The pull was magnetic and delightful. She couldn’t look away.

“Uh, Juniper?”

The glass trembled in the window frames and the doors jerked at the hinges. Invisible hands—dozens—pressed into her, lending enough power to lift her hair off her shoulders. The water started to hiss.

“Juniper!”Dane and Adriel screamed as more lights flickered, and then something popped.

Glass shattered.

Dane tried to grab her, but the invisible hands pushed him away, lifting her higher. He shouted, his words pulled into a howling vortex of energy that she could no longer hear. Her heart sped up as sweat beaded on her skin. The buzzing changed to a screech, and suddenly, the pot of water ruptured like a geyser.

“Look out!”

A burst of white-hot light exploded with a sharp whistle, and all went black.

CHAPTER 18

His limbs were nothing more than flesh and bone, too weak to do more than wiggle his fingers and toes, loosening and shifting the dirt one granule at a time. The tickle to his bare skin never stopped, nor did the tingle of new nerves forming in his regenerated cells.

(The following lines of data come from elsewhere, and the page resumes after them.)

-- ==== Sys2Proof/Machine/Forms.lean ====
section
/-!
DEFINITION. The bundle an instruction stands for, and the instruction a bundle is. A bundle that holds exactly one operation (one
trigger move in slot 0, or a scalar operation alone, with LA = 0 and Y = 0) has that operation's own constructor; every other
bundle is `bundleIssue`. The device's events are no bundle.
-/

namespace Sys2Proof.Machine

/-- The guard m0 (R85). -/
def noGuard : Guard := { mask := 0, inv := false }

/-- A bundle that holds one trigger move. -/
def triggerBundle (t : Trigger) (g : Guard) (src : Src) : Bundle :=
  { la := 0, y := false, slots := [.move { g := g, dst := .trig t, src := src }, .empty, .empty, .empty, .empty, .empty],
    scalar := none }

/-- A bundle that holds one scalar operation. -/
def scalarBundle (op : ScalarOp) : Bundle :=
  { la := 0, y := false, slots := [.empty, .empty, .empty, .empty, .empty, .empty], scalar := some op }
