/-- Some elements of an outstanding operation performed before the others, where they may be (R243, R245): lanes of a trigger, destinations
of a multicast, single bytes of a T6 group or a block. The operation stays outstanding for the rest. -/
def performSome (s : State) (gid : Nat) (op : MemOp) (ks : List Nat) : State :=
  let t := groupTeam s gid
  let es := chosenElems op ks
  if !opReady s gid { op with elems := es, tensor := [] } || !(es.all (elemOpen s t.core t.func)) || !chosenFirst s t.core t.func op ks then s
  else
    let sent := s.tlps.length
    let hit (e : Elem) : Bool := es.any fun x => decide (x.space = e.space ∧ x.addr = e.addr)
    let (op', s) := match op.kind with
      | .tensorLoad _ _ => let (ts, s) := runTensor s t.core t.func op.kind ks 0 op.tensor; ({ op with tensor := ts }, s)
      | .tensorStore fmt =>
        ({ op with tensor := markTensor hit op.tensor },
          (tstPerform s t.core t.func fmt op.draw (markTensor (fun e => !hit e) op.tensor)).1)
      | .load _ | .store _ | .multicast | .scalarLoad _ _ _ | .scalarStore | .prefetch =>
        let (es, s) := runElems s t.core t.func op.kind ks 0 op.elems; ({ op with elems := es }, s)
    let s := if plainStore op.kind then clearElems s t.core t.func es else s
    let s := if op.release && decide (op.scope = 5) then sendOrdered sent s else s
    let g := groupOf s gid
    setGroup s gid { g with ops := g.ops.map fun o => if o.id = op.id ∧ o.part = op.part then op' else o }

/-- Some elements of a group's operation, named by its number and part, performed before the others. -/
def performElements (s : State) (gid id part : Nat) (ks : List Nat) : State :=
  match (groupOf s gid).ops.find? fun o => decide (o.id = id ∧ o.part = part) && !o.replay with
  | some op => performSome s gid op ks
  | none => s

end Sys2Proof.Machine
end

Weak and emaciated, far below the earth’s surface, he doubted he’d ever see the light of day again. Tiny, silken grains of soil shifted, but the weight of bone-crushing pressure remained.

He roared in frustration, the taste of soil on his tongue and the grit of gravel in his teeth.

Mortals. He could sense their minds nearby—the ambulatory temptation of food taunted him from above. This surely was hell.

He was forever trapped by the weight of the earth, sentenced to this endless eternity of miserable life quickened by death, only to return to his wretched existence once more. He was nevergetting free.

Then, one day, an earthquake struck.